theorem exec_of_storeTarget {r : Reg} (h : storeTarget s i = some (a, r)) :
    ∃ p, exec i s = .next ((s.afterRead p).memWrite a (s.reg r)) := by
  cases i with
  | st | str => cases h; exact ⟨0x0000#16, by rw [afterRead_zero]; rfl⟩
  | sti => cases h; exact ⟨_, rfl⟩
  | _ => cases h

/-- The step of a store leaves the register in the cell and the core at the next instruction. -/
theorem step_of_storeTarget {r : Reg} (hs : AtBoundary s) (h : storeTarget s.fetch (decode s.fetch.ir) = some (a, r)) :
    ∃ t, step s = .next t ∧ t.rawRead a = s.reg r ∧ t.pc = s.pc + 1#16 := by
  obtain ⟨p, e⟩ := exec_of_storeTarget h
  refine ⟨_, step_of_exec hs e, ?_, ?_⟩
  · rw [rawRead_cancelArrives, rawRead_memWrite_self, reg_fetch]
  · rw [cancelArrives_pc, memWrite_pc, afterRead_pc, fetch_pc]

/-- A cell keeps its word through a step that neither stores to it nor puts a key's character there. -/
theorem step_keeps_cell (h : step s = .next t) (ha : a ≠ KBSR)
    (hstore : ∀ r, storeTarget s.fetch (decode s.fetch.ir) ≠ some (a, r))
    (hkey : a = KBDR → ∀ c, PortEvent.kbdConsume c ∉ t.events.drop s.events.length) : t.rawRead a = s.rawRead a := by
  obtain ⟨es, hes, hcells⟩ := step_writesOnly h
  rw [hes, List.drop_left] at hkey
  exact hcells a ha (not_exists.2 hstore) hkey

end

/-- Settles O21: a fetch at an address other than KBSR gives the cell (`fetch_ir_setPc`), so the claims are about what the cell holds: after
a write, after the step of a store, and, by induction on n, after steps that do not write it. -/
theorem storeIsSeenByTheNextFetch : Obligations.StoreIsSeenByTheNextFetch := by
  unfold Obligations.StoreIsSeenByTheNextFetch
  refine ⟨fun s a v ha => ?_, fun s a r hs htarget ha => ?_, fun a n f ha hsteps => ?_⟩
  · rw [fetch_ir_setPc ha, rawRead_memWrite_self]
  · obtain ⟨t, hstep, hcell, hpc⟩ := step_of_storeTarget hs htarget
    refine ⟨t, hstep, ?_, fun hnext => ?_⟩
    · rw [fetch_ir_setPc ha, hcell]
    · have at_a : t.pc = a := hpc.trans hnext.symm
      rw [fetch_ir, at_a, memRead_of_ne ha, hcell]
  · rw [fetch_ir_setPc ha, fetch_ir_setPc ha]
    induction n with
    | zero => rfl
    | succ n ih =>
      obtain ⟨hstep, hstore, hkey⟩ := hsteps n (Nat.lt_succ_self n)
      rw [step_keeps_cell hstep ha hstore hkey]
      exact ih fun k hk => hsteps k (Nat.lt_succ_of_lt hk)

end Sys2Proof.Proofs
end

section
/-!
PROOFS. What is in progress after an instruction, and what ends a run (40_execution_cycle.md R140, R153, 60_exceptions.md R243, R244): what
each kind of `Effect` leaves as the activity and the run state, and what the arrival of a cancellation then does.
-/

namespace Sys2Proof.Proofs

open Sys2Proof.Machine Sys2Proof.Safety Sys2Proof.Laws

/-! ## What is in progress -/

section
variable {i : Instr} {s t : State}

/-- An instruction leaves in progress what was, or a read that no byte answers, or a string without end. -/
theorem Effect.activity_cases (h : Effect i s t) (hs : s.activity = .idle) :
    t.activity = .idle ∨
    (readsConsole i = true ∧ s.conAnswer = none ∧ ∃ who, t.activity = .consoleWait who) ∨
    ((∀ b, t.rawRead b ≠ 0x0000#16) ∧ ∃ kind, t.activity = .stringLoop kind (s.reg .r0)) := by
  cases h with
  | dest | jump | call | stop | output => exact .inl hs
  | load p dr ea => exact .inl (by rw [loadFrom_eq, writeDest_activity, afterRead_activity, afterRead_activity, hs])
  | store p a r => exact .inl (by rw [memWrite_eq, setMem_activity, afterRead_activity, hs])
  | byte => exact .inl rfl
  | wait es who _ hi hc => exact .inr (.inl ⟨hi, hc, who, rfl⟩)
  | endless kind _ hz => exact .inr (.inr ⟨hz, kind, rfl⟩)

theorem Effect.waits (h : Effect i s t) (hs : s.activity = .idle) {who : ConsoleRead} (ht : t.activity = .consoleWait who) :
    readsConsole i = true ∧ s.conAnswer = none := by
  obtain e | ⟨hi, hc, -⟩ | ⟨-, kind, e⟩ := h.activity_cases hs
  · cases ht.symm.trans e
  · exact ⟨hi, hc⟩
  · cases ht.symm.trans e

theorem Effect.leavesRun (h : Effect i s t) : LeavesRun i s t.run := by
  cases h with
  | dest | jump | call | endless | byte | wait => exact .same
  | load p dr ea =>
    rw [loadFrom_run, afterRead_run]
    exact .same
  | store p a r =>
    rw [memWrite_run, afterRead_run]
    exact .same
  | stop r hr => exact hr
  | output es r _ hr => exact hr

end

/-- Settles O28: instructions by `exec_effect` and `Effect.activity_cases`, steps by `step_next` and `step_effect`. An arriving cancellation
keeps what is in progress or ends a wait. -/
theorem everyInstructionAndStepGivesANextState : Obligations.EveryInstructionAndStepGivesANextState := by
  unfold Obligations.EveryInstructionAndStepGivesANextState
  refine ⟨fun i s => ?_, step_next, fun s t hs h => ?_, fun s t hs h => ?_⟩
  · obtain ⟨t, ht, -⟩ := exec_effect i s
    exact ⟨t, ht⟩
  · obtain ⟨hr, hidle, hc⟩ := id hs
    obtain ⟨hn, -⟩ | ⟨-, hc', -⟩ | ⟨-, u, effect, rfl⟩ := step_effect h
    · simp [hr, hidle] at hn
    · cases hc.symm.trans hc'
    · obtain ⟨_, _, e⟩ | ⟨-, -, -, e⟩ := cancelArrives_cases u
      · have hu := effect.activity_cases ((fetch_activity s).trans hidle)
        rw [reg_fetch] at hu
        rw [e]
        exact hu
      · exact .inl (by rw [e]; rfl)
  · obtain ⟨-, rfl⟩ | ⟨-, hc, -, rfl⟩ | ⟨⟨-, hidle, -⟩, -⟩ := step_effect h
    · exact .inl rfl
    · exact .inr ⟨hc, rfl⟩
    · exact absurd hidle hs

/-! ## What ends a run -/

/-- Decoding gives HALT for its vector, and never TRAP with it. -/
theorem decode_eq_halt {w : Word} (h : RunsVector (decode w) 0x25#8) : decode w = .halt := by
  obtain e | e := h
  · have wf := wellFormed_decode w
    rw [e] at wf
    cases wf
  · exact e

/-- Settles O26: a step that ends the run acted on a pending cancellation, or ran an instruction that ended it (`Effect.leavesRun`), or
had a cancellation arrive while its read went unanswered (`Effect.waits`). -/
theorem onlyTheseEventsEndARun : Obligations.OnlyTheseEventsEndARun := by
  unfold Obligations.OnlyTheseEventsEndARun
  intro s t hs h ht
  obtain ⟨-, rfl⟩ | ⟨-, hc, ha, rfl⟩ | ⟨hb, u, effect, rfl⟩ := step_effect h
  · exact absurd hs ht
  · exact .inl ⟨rfl, hc, ha⟩
  refine .inr ⟨hb, ?_⟩
  obtain ⟨-, hidle, -⟩ := hb
  obtain ⟨_, _, e⟩ | ⟨-, ⟨who, hwait⟩, hzero, e⟩ := cancelArrives_cases u
  · have hrun : u.cancelArrives.run = u.run := by rw [e]; rfl
    rw [hrun] at ht ⊢
    have hleaves := effect.leavesRun
    generalize u.run = r at ht hleaves ⊢
    cases hleaves with
    | same => exact absurd ((fetch_run s).trans hs) ht
    | halt hi => exact .inr (.inl ⟨rfl, decode_eq_halt hi⟩)
    | res hi => exact .inr (.inr (.inl ⟨rfl, hi⟩))
    | rti hi => exact .inr (.inr (.inr (.inl ⟨rfl, hi⟩)))
    | undefined v hi hv hp =>
      rw [fetch_params] at hp
      exact .inr (.inr (.inr (.inr ⟨v, rfl, hi, hv, hp⟩)))
  · obtain ⟨hi, hc⟩ := effect.waits ((fetch_activity s).trans hidle) hwait
    refine .inl ⟨by rw [e]; rfl, hi, hc, ?_⟩
    rw [← fetch_cancelIn, ← effect.cancelIn_eq, hzero]
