-- ==== Sys2Proof/Syntax.lean ====
section
/-! DEFINITION. The commands of the block: one constructor per row of the table of operations and events. An operand is
what the block's own state does not determine: an address, a key, a measured code, a verdict of an accelerator. -/

namespace Sys2Proof

/-- What BOOT observes outside the state: whether the attached memory answers the read command of each slot (R64), the microcode load (R179: the lowest word that mismatched in the
third load, if it did), the verifier's and the random-number generator's start-up tests (R431), whether `ON_REQ` is
high (R223), and V(`CRES`) in mV where BOOT would commit a mark (R451). -/
structure BootView where
  answers0 : Bool
  answers1 : Bool
  microcode : Option Nat
  mver : BitVec 16
  verifierOk : Bool
  trngOk : Bool
  onReq : Bool
  vcres : Nat
  deriving DecidableEq, Repr

/-- Where an access on the host link or the target port began: with its command in the state that holds, before RUN entry (R72), or while PARKED held
or its wake had not been over for 200 µs (R74, R376). -/
inductive FrameStart where
  | here
  | boot
  | park
  deriving DecidableEq, Repr
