-- ==== Sys2Proof/Decode.lean ====
section
/-! DEFINITION. The words of the table. The table of operations and events gives no row any bits: its commands are operations and
events on pins, not words, so no word spells a command. -/

namespace Sys2Proof

/-- The command that the bits of a table row spell: none, because no row has bits. -/
def decodeTableWord (_nbits _w : Nat) : Option Instr := none

end Sys2Proof
end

## [Exercise]
Look above for the line with "ends a run -/" and the line with "exact .inr (.inr (.inl ⟨rfl, hi⟩))"; transcribe both and all lines in between, exactly, and nothing else.

## [Solution]
/-! ## What ends a run -/

/-- Decoding gives HALT for its vector, and never TRAP with it. -/
theorem decode_eq_halt {w : Word} (h : RunsVector (decode w) 0x25#8) : decode w = .halt := by
  obtain e | e := h
  · have wf := wellFormed_decode w
    rw [e] at wf
    cases wf
  · exact e

/-- Settles O26: a step that ends the run acted on a pending cancellation, or ran an instruction that ended it (`Effect.leavesRun`), or
had a cancellation arrive while its read went unanswered (`Effect.waits`). -/
theorem onlyTheseEventsEndARun : Obligations.OnlyTheseEventsEndARun := by
  unfold Obligations.OnlyTheseEventsEndARun
  intro s t hs h ht
  obtain ⟨-, rfl⟩ | ⟨-, hc, ha, rfl⟩ | ⟨hb, u, effect, rfl⟩ := step_effect h
  · exact absurd hs ht
  · exact .inl ⟨rfl, hc, ha⟩
  refine .inr ⟨hb, ?_⟩
  obtain ⟨-, hidle, -⟩ := hb
  obtain ⟨_, _, e⟩ | ⟨-, ⟨who, hwait⟩, hzero, e⟩ := cancelArrives_cases u
  · have hrun : u.cancelArrives.run = u.run := by rw [e]; rfl
    rw [hrun] at ht ⊢
    have hleaves := effect.leavesRun
    generalize u.run = r at ht hleaves ⊢
    cases hleaves with
    | same => exact absurd ((fetch_run s).trans hs) ht
    | halt hi => exact .inr (.inl ⟨rfl, decode_eq_halt hi⟩)
    | res hi => exact .inr (.inr (.inl ⟨rfl, hi⟩))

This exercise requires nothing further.